[[ Data listing, beginning ]]

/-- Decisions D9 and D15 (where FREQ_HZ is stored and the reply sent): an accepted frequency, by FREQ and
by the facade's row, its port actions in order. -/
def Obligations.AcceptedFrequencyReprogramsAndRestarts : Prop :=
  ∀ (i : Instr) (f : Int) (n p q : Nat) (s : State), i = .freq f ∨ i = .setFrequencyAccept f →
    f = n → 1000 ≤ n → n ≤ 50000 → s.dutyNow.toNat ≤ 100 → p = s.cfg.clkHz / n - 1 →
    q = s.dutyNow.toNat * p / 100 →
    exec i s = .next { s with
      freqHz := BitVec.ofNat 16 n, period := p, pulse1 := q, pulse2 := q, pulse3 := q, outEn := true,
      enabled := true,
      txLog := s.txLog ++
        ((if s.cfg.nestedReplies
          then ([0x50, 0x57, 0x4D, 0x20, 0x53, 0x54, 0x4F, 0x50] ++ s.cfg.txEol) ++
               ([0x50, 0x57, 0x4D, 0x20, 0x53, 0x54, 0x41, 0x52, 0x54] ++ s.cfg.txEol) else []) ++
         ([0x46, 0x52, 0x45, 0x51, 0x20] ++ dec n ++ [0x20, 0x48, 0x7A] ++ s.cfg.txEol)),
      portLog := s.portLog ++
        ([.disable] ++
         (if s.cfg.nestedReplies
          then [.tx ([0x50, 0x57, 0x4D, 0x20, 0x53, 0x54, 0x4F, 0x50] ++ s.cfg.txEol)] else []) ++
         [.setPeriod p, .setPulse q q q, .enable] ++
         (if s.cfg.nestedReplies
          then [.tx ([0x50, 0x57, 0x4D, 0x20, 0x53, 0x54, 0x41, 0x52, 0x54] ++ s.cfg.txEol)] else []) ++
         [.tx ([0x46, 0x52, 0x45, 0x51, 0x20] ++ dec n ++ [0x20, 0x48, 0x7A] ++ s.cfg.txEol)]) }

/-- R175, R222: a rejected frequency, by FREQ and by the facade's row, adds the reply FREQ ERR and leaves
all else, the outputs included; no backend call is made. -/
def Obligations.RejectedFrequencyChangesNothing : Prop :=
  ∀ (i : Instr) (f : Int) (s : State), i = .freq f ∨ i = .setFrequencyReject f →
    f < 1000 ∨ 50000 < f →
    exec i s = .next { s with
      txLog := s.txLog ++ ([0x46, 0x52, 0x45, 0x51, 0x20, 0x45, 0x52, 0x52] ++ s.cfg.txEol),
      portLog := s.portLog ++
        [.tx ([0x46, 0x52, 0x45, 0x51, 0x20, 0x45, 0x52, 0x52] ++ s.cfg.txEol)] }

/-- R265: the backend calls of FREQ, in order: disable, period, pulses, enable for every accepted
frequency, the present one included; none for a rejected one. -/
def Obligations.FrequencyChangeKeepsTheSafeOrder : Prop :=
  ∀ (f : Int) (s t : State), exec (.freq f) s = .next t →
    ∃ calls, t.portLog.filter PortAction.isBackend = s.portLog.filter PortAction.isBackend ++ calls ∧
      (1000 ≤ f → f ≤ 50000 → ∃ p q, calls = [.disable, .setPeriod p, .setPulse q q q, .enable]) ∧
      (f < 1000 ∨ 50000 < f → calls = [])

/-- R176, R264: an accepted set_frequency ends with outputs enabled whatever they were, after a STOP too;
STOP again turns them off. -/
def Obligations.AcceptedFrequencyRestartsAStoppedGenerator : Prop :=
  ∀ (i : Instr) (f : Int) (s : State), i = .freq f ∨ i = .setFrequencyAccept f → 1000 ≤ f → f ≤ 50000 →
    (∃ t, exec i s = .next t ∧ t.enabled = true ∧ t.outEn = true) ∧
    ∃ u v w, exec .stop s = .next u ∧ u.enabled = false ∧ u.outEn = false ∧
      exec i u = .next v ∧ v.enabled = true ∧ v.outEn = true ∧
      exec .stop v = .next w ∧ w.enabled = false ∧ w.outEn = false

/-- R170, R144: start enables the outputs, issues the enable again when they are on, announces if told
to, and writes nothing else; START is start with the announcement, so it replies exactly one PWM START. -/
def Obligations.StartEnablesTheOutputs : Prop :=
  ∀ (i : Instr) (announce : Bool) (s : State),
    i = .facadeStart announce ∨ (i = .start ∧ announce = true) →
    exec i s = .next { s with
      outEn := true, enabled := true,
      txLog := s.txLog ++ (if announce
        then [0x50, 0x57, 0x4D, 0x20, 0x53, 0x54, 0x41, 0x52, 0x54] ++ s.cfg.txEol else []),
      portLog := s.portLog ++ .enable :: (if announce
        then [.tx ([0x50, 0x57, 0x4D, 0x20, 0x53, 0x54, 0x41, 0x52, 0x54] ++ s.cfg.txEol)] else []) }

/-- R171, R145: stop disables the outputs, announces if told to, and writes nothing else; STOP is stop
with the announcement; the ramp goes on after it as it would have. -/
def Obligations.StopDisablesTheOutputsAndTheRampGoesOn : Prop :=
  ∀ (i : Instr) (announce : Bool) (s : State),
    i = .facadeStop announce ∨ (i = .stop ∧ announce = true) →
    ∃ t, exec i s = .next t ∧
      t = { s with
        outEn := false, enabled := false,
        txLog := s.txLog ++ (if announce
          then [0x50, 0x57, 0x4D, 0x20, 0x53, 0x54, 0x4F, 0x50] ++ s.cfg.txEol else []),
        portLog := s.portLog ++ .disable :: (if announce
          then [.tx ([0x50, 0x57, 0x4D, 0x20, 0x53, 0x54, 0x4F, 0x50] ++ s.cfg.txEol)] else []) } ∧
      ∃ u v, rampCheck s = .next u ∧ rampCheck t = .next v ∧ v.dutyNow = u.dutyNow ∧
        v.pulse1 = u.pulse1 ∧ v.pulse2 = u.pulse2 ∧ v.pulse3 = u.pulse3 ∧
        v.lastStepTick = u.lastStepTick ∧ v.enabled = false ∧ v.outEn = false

[[ Data listing, end ]]

What you should produce is an exact copy of the records above.

/-- Decisions D9 and D15 (where FREQ_HZ is stored and the reply sent): an accepted frequency, by FREQ and
by the facade's row, its port actions in order. -/
def Obligations.AcceptedFrequencyReprogramsAndRestarts : Prop :=
  ∀ (i : Instr) (f : Int) (n p q : Nat) (s : State), i = .freq f ∨ i = .setFrequencyAccept f →
    f = n → 1000 ≤ n → n ≤ 50000 → s.dutyNow.toNat ≤ 100 → p = s.cfg.clkHz / n - 1 →
    q = s.dutyNow.toNat * p / 100 →
    exec i s = .next { s with
      freqHz := BitVec.ofNat 16 n, period := p, pulse1 := q, pulse2 := q, pulse3 := q, outEn := true,
      enabled := true,
      txLog := s.txLog ++
        ((if s.cfg.nestedReplies
          then ([0x50, 0x57, 0x4D, 0x20, 0x53, 0x54, 0x4F, 0x50] ++ s.cfg.txEol) ++
               ([0x50, 0x57, 0x4D, 0x20, 0x53, 0x54, 0x41, 0x52, 0x54] ++ s.cfg.txEol) else []) ++
         ([0x46, 0x52, 0x45, 0x51, 0x20] ++ dec n ++ [0x20, 0x48, 0x7A] ++ s.cfg.txEol)),
      portLog := s.portLog ++
        ([.disable] ++
         (if s.cfg.nestedReplies
          then [.tx ([0x50, 0x57, 0x4D, 0x20, 0x53, 0x54, 0x4F, 0x50] ++ s.cfg.txEol)] else []) ++
         [.setPeriod p, .setPulse q q q, .enable] ++
         (if s.cfg.nestedReplies
          then [.tx ([0x50, 0x57, 0x4D, 0x20, 0x53, 0x54, 0x41, 0x52, 0x54] ++ s.cfg.txEol)] else []) ++
         [.tx ([0x46, 0x52, 0x45, 0x51, 0x20] ++ dec n ++ [0x20, 0x48, 0x7A] ++ s.cfg.txEol)]) }

/-- R175, R222: a rejected frequency, by FREQ and by the facade's row, adds the reply FREQ ERR and leaves
all else, the outputs included; no backend call is made. -/
def Obligations.RejectedFrequencyChangesNothing : Prop :=
  ∀ (i : Instr) (f : Int) (s : State), i = .freq f ∨ i = .setFrequencyReject f →
    f < 1000 ∨ 50000 < f →
    exec i s = .next { s with
      txLog := s.txLog ++ ([0x46, 0x52, 0x45, 0x51, 0x20, 0x45, 0x52, 0x52] ++ s.cfg.txEol),
      portLog := s.portLog ++
        [.tx ([0x46, 0x52, 0x45, 0x51, 0x20, 0x45, 0x52, 0x52] ++ s.cfg.txEol)] }

/-- R265: the backend calls of FREQ, in order: disable, period, pulses, enable for every accepted
frequency, the present one included; none for a rejected one. -/
def Obligations.FrequencyChangeKeepsTheSafeOrder : Prop :=
  ∀ (f : Int) (s t : State), exec (.freq f) s = .next t →
    ∃ calls, t.portLog.filter PortAction.isBackend = s.portLog.filter PortAction.isBackend ++ calls ∧
      (1000 ≤ f → f ≤ 50000 → ∃ p q, calls = [.disable, .setPeriod p, .setPulse q q q, .enable]) ∧
      (f < 1000 ∨ 50000 < f → calls = [])

/-- R176, R264: an accepted set_frequency ends with outputs enabled whatever they were, after a STOP too;
STOP again turns them off. -/
def Obligations.AcceptedFrequencyRestartsAStoppedGenerator : Prop :=
  ∀ (i : Instr) (f : Int) (s : State), i = .freq f ∨ i = .setFrequencyAccept f → 1000 ≤ f → f ≤ 50000 →
    (∃ t, exec i s = .next t ∧ t.enabled = true ∧ t.outEn = true) ∧
    ∃ u v w, exec .stop s = .next u ∧ u.enabled = false ∧ u.outEn = false ∧
      exec i u = .next v ∧ v.enabled = true ∧ v.outEn = true ∧
      exec .stop v = .next w ∧ w.enabled = false ∧ w.outEn = false

/-- R170, R144: start enables the outputs, issues the enable again when they are on, announces if told
to, and writes nothing else; START is start with the announcement, so it replies exactly one PWM START. -/
def Obligations.StartEnablesTheOutputs : Prop :=
  ∀ (i : Instr) (announce : Bool) (s : State),
    i = .facadeStart announce ∨ (i = .start ∧ announce = true) →
    exec i s = .next { s with
      outEn := true, enabled := true,
      txLog := s.txLog ++ (if announce
        then [0x50, 0x57, 0x4D, 0x20, 0x53, 0x54, 0x41, 0x52, 0x54] ++ s.cfg.txEol else []),
      portLog := s.portLog ++ .enable :: (if announce
        then [.tx ([0x50, 0x57, 0x4D, 0x20, 0x53, 0x54, 0x41, 0x52, 0x54] ++ s.cfg.txEol)] else []) }

/-- R171, R145: stop disables the outputs, announces if told to, and writes nothing else; STOP is stop
with the announcement; the ramp goes on after it as it would have. -/
def Obligations.StopDisablesTheOutputsAndTheRampGoesOn : Prop :=
  ∀ (i : Instr) (announce : Bool) (s : State),
    i = .facadeStop announce ∨ (i = .stop ∧ announce = true) →
    ∃ t, exec i s = .next t ∧
      t = { s with
        outEn := false, enabled := false,
        txLog := s.txLog ++ (if announce
          then [0x50, 0x57, 0x4D, 0x20, 0x53, 0x54, 0x4F, 0x50] ++ s.cfg.txEol else []),
        portLog := s.portLog ++ .disable :: (if announce
          then [.tx ([0x50, 0x57, 0x4D, 0x20, 0x53, 0x54, 0x4F, 0x50] ++ s.cfg.txEol)] else []) } ∧
      ∃ u v, rampCheck s = .next u ∧ rampCheck t = .next v ∧ v.dutyNow = u.dutyNow ∧
        v.pulse1 = u.pulse1 ∧ v.pulse2 = u.pulse2 ∧ v.pulse3 = u.pulse3 ∧
        v.lastStepTick = u.lastStepTick ∧ v.enabled = false ∧ v.outEn = false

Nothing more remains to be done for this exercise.